Отделавшись от непрошеных ревизоров от народного контроля, Виктор Федорович удивил народ перенесением в холодную Сибирь теплолюбивой южной растительности, которой природа отвела место произрастания в Центральной и Южной Америке. Экзотические цветущие растения были закуплены в Сочинском дендрарии и привезены в четырех вагонах. В ДК «Современник» появился великолепный зимний сад, украшающий Дворец по сей день. Здесь можно увидеть веерные, финиковые и кокосовые пальмы и другие растения, названия которых мало знакомы сибирякам. Для воссоздания ландшафта муссонного климата во Дворце и в административных зданиях предприятия выставлены камелии и азалии; в «мексиканских прериях» красуются юкки и пампасские травы с оттенками цветения от зеленых и голубоватых  до серебристых. Пустынная зона представлена разновидностями кактусов – опунциями с тонкими острыми шипами и нежными цветениями, а также цериусами, эпифилиумами…

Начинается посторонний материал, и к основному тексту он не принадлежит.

-- ==== Sys2Proof/Machine/Secured.lean ====
section
/-!
DEFINITION. Machine/Secured.lean: AES-256-GCM and the records that carry the messages of an SPDM session over the mailbox
(R327, R411). The spec names the algorithm and the data object type; the cipher, the record and the use of the keys are those
of the public standards (PRESUMED, log 9).
-/

namespace Sys2Proof.Machine

/-! ## AES-256 -/

/-- The substitution table: sixteen rows of sixteen bytes, the lowest byte first. -/
def aesTable : List Nat :=
  [0x76ABD7FE2B670130C56F6BF27B777C63, 0xC072A49CAFA2D4ADF04759FA7DC982CA, 0x1531D871F1E5A534CCF73F362693FDB7,
   0x75B227EBE28012079A059618C323C704, 0x842FE329B3D63B52A05A6E1B1A2C8309, 0xCF584C4A39BECB6A5BB1FC20ED00D153,
   0xA89F3C507F02F94585334D43FBAAEFD0, 0xD2F3FF1021DAB6BCF5389D928F40A351, 0x73195D643D7EA7C41744975FEC130CCD,
   0xDB0B5EDE14B8EE4688902A22DC4F8160, 0x79E4959162ACD3C25C2406490A3A32E0, 0x08AE7A65EAF4566CA94ED58D6D37C8E7,
   0x8A8BBD4B1F74DDE8C6B4A61C2E2578BA, 0x9E1DC186B95735610EF6034866B53E70, 0xDF2855CEE9871E9B948ED9691198F8E1,
   0x16BB54B00F2D99416842E6BF0D89A18C]

/-- The substitution of one byte. -/
def aesSub (x : Nat) : Nat := listGet 0 aesTable (x / 16) >>> (8 * (x % 16)) % 256

/-- Twice a byte in the cipher's field. -/
def gf8Twice (x : Nat) : Nat := if 128 ≤ x then (2 * x) ^^^ 0x11B else 2 * x

def xorBytes (a b : List Nat) : List Nat := (a.zip b).map (fun p => p.1 ^^^ p.2)

/-- `n` further words of the key schedule, latest first. -/
def aesSchedule : Nat → List (List Nat) → List (List Nat)
  | 0, ws => ws
  | n + 1, ws =>
    let i := ws.length
    let t := listGet [] ws 0
    let t := if i % 8 = 0 then xorBytes ((t.drop 1 ++ t.take 1).map aesSub) [2 ^ (i / 8 - 1), 0, 0, 0]
      else if i % 8 = 4 then t.map aesSub else t
    aesSchedule n (xorBytes (listGet [] ws 7) t :: ws)

/-- The fifteen round keys of a key of 32 bytes. -/
def aesRounds (key : List Byte) : List (List Nat) :=
  chunksOf 16 16 (aesSchedule 52 (chunksOf 4 9 (key.map BitVec.toNat)).reverse).reverse.flatten

def aesColumn (c : List Nat) : List Nat :=
  [0, 1, 2, 3].map (fun r =>
    let at_ := fun k => listGet 0 c ((r + k) % 4)
    gf8Twice (at_ 0) ^^^ gf8Twice (at_ 1) ^^^ at_ 1 ^^^ at_ 2 ^^^ at_ 3)

def aesShift (b : List Nat) : List Nat := (List.range 16).map (fun i => listGet 0 b ((i + 4 * (i % 4)) % 16))

/-- One block encrypted under round keys. -/
def aesBlock (keys : List (List Nat)) (block : List Nat) : List Nat :=
  let start := xorBytes block (listGet [] keys 0)
  let b := ((keys.drop 1).take 13).foldl (fun b k =>
    xorBytes ((chunksOf 4 5 (aesShift (b.map aesSub))).flatMap aesColumn) k) start
  xorBytes (aesShift (b.map aesSub)) (listGet [] keys 14)

/-! ## Galois/counter mode -/

/-- Product in the 128-bit field, bit 127 first: bits of `x` left, the multiple of the other, the sum. -/
def gcmMul : Nat → Nat → Nat → Nat → Nat
  | 0, _, _, z => z
  | n + 1, x, v, z =>
    gcmMul n x (if v % 2 = 1 then (v / 2) ^^^ (0xE1 * 2 ^ 120) else v / 2) (if bitOf x n then z ^^^ v else z)

def gcmHash (h : Nat) (bs : List Byte) : Nat :=
  (chunksOf 16 (bs.length + 1) bs).foldl (fun y c => gcmMul 128 (y ^^^ beNat c) h 0) 0

/-- Bytes filled with zeros to whole blocks. -/
def padBlocks (bs : List Byte) : List Byte := bs ++ List.replicate ((16 - bs.length % 16) % 16) 0#8

/-- The counter-mode text of a nonce of 12 bytes. -/
def gcmText (keys : List (List Nat)) (nonce text : List Byte) : List Byte :=
  (indexed (chunksOf 16 (text.length + 1) text)).flatMap (fun p =>
    (xorBytes (p.2.map BitVec.toNat) (aesBlock keys ((nonce ++ beBytes 4 (p.1 + 2)).map BitVec.toNat))).map (BitVec.ofNat 8))

def gcmTag (keys : List (List Nat)) (nonce aad cipher : List Byte) : List Byte :=
  let h := aesBlock keys (List.replicate 16 0)
  let y := gcmHash (beNat (h.map (BitVec.ofNat 8)))
    (padBlocks aad ++ padBlocks cipher ++ beBytes 8 (8 * aad.length) ++ beBytes 8 (8 * cipher.length))
  let m := aesBlock keys ((nonce ++ beBytes 4 1).map BitVec.toNat)
  beBytes 16 (y ^^^ beNat (m.map (BitVec.ofNat 8)))

/-- Text and tag of a message. -/
def gcmSeal (key nonce aad text : List Byte) : List Byte :=
  let keys := aesRounds key
  let c := gcmText keys nonce text
  c ++ gcmTag keys nonce aad c

/-- The message of a sealed text, if its tag is right. -/
def gcmOpen (key nonce aad sealed : List Byte) : Option (List Byte) :=
  let keys := aesRounds key
  let c := sealed.take (sealed.length - 16)
  if 16 ≤ sealed.length ∧ gcmTag keys nonce aad c = sealed.drop (sealed.length - 16) then some (gcmText keys nonce c) else none

/-! ## Keys and records of a session -/

/-- HMAC with SHA-256. -/
def hmac256 (key msg : List Byte) : List Byte :=
  let k := if 64 < key.length then sha256 key else key
  let k := k ++ List.replicate (64 - k.length) 0#8
  sha256 (k.map (fun b => b ^^^ 0x5C#8) ++ sha256 (k.map (fun b => b ^^^ 0x36#8) ++ msg))

/-- ASCII text as bytes. -/
def ascii (t : String) : List Byte := t.toList.map (fun c => BitVec.ofNat 8 c.toNat)

/-- `n` bytes, at most 32, expanded from a secret under a label and a context. -/
def spdmExpandTo (n v : Nat) (secret : List Byte) (label : String) (context : List Byte) : List Byte :=
  (hmac256 secret (leBytes 2 n ++ ascii (if v = 0x12 then "spdm1.2 " else "spdm1.3 ") ++ ascii label ++ context ++ [1#8])).take n

/-- A secret of 32 bytes expanded from another under a label and a context. -/
def spdmExpand (v : Nat) (secret : List Byte) (label : String) (context : List Byte) : List Byte :=
  spdmExpandTo 32 v secret label context

/-- The nonce of a record: the secret's initial vector with the number of the record in its first 8 bytes. -/
def recordNonce (v : Nat) (secret : List Byte) (seq : Nat) : List Byte :=
  ((spdmExpandTo 12 v secret "iv" []).zip (leBytes 12 seq)).map (fun p => p.1 ^^^ p.2)

/-- What a record begins with: the session's identifier, and the length of what follows. -/
def recordHead (id n : Nat) : List Byte := leBytes 4 id ++ leBytes 2 n

/-- The record of a message. -/
def Spdm.sealRecord (p : Spdm) (v : Nat) (msg : List Byte) : List Byte :=
  let head := recordHead (p.session.getD 0) (msg.length + 18)
  head ++ gcmSeal (spdmExpand v p.rspKey "key" []) (recordNonce v p.rspKey p.rspSeq) head (leBytes 2 msg.length ++ msg)

/-- The message that a record of the session carries. -/
def Spdm.openRecord (p : Spdm) (v : Nat) (bs : List Byte) : Option (List Byte) :=
  let n := leNat ((bs.drop 4).take 2)
  let head := bs.take 6
  if head ≠ recordHead (p.session.getD 0) n ∨ bs.length < n + 6 then none
  else match gcmOpen (spdmExpand v p.reqKey "key" []) (recordNonce v p.reqKey p.reqSeq) head ((bs.drop 6).take n) with
    | none => none
    | some t => if leNat (t.take 2) + 2 ≤ t.length then some ((t.drop 2).take (leNat (t.take 2))) else none

/-- The version byte that answers use. -/
def State.spdmV (s : State) : Nat := s.spdm.version.getD 0x10

/-- The mailbox answers with a message: as it is, or in a session as its record. -/
def State.doeSay (s : State) (secured : Bool) (bs : List Byte) : State :=
  if secured && s.spdm.session.isSome then
    { s with pcie := { s.pcie with doe := [], doeReply := bs, doeWire := s.spdm.sealRecord s.spdmV bs },
             spdm := { s.spdm with rspSeq := s.spdm.rspSeq + 1 } }
  else { s with pcie := { s.pcie with doe := [], doeReply := bs, doeWire := bs } }

end Sys2Proof.Machine
end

Директор не знал пределов совершенствования, и следом за цветочной галереей на комбинате появилась галерея картинная. Художники Приангарья встрепенулись, выставляя залежавшиеся творения богатому покупателю. Сбыв одни картины, они спешно принимались за новые шедевры изобразительного искусства. Стены административных помещений и производственные участки запестрели художественными изображениями, отражавшими современную эпоху в стиле социалистического реализма. Атомщики ходили по холлам административно-бытового здания № 5 и соединительному коридору завода, скособочив головы на холсты новокшеновской «третьяковки». Они приобщались к высокому искусству живописи, а приобщившись, перестали обращать внимание на произведения мастеров кисти, будто они висели на стенах вместо обоев. Со временем часть галереи передали в одно из учреждений культуры.
***
Трассу от Иркутска к Ангарску и сейчас пересекают два канала, обозначенные табличками как «р. Большой канал» и «р. Малый канал». Откуда бы взялись такие реки, и почему по Большому каналу вода течет из Ангары на подъем куда-то в тайгу, словно так и надо, а навстречу ей, по Малому каналу, обратно в Ангару? Это и был круговорот воды на АЭХК, задействованный двумя крупными насосными станциями для подачи воды в теплообменные установки уранового завода. Между тем, значение каналов не переоценить. Дело в том, что электроэнергия, потребляемая в диффузионном процессе, компрессорами переводилась в тепло, отводимое системой охлаждения. Стало быть, без отвода тепла обогатительный процесс невозможен, но с рукотворными каналами, протянувшимися от Ангары до промышленной площадки, творились свои заморочки. Теплый (сбросной) канал быстро обрастал  водорослями, превращая его в болото. Проблема. Как с ней бороться? Заседания Научно-технического совета раз за разом заходили в тупик.
 
    Тут и выступил с предложением по биологической очистке канала ихтиолог предприятия Горшков, деятельность которого до тех пор оставалась незамеченной. «Надо запустить в канал рыбное стадо белого амура, - утверждал специалист подводного мира. – Прожорливый амур, поедающий в сутки массу водорослей, равную собственному весу, не допустит зарастание канала». Оригинальный вариант, предложенный изобретательным ихтиологом, пришелся по нраву директору, ведь теплый канал одновременно превращался в настоящий рыбозавод, а это – ощутимая добавка к меню для трудящихся в заводской столовой. Об этой операции кратко упоминается в книге «АЭХК: 60 лет. История из историй». На странице 59 читаем: «Рыбу нашли, выпустили в канал, создав ей все условия для размножения. Очень быстро ситуация разрешилась». Но история с белым амуром настолько занимательна, что ее можно привести в некоторых подробностях.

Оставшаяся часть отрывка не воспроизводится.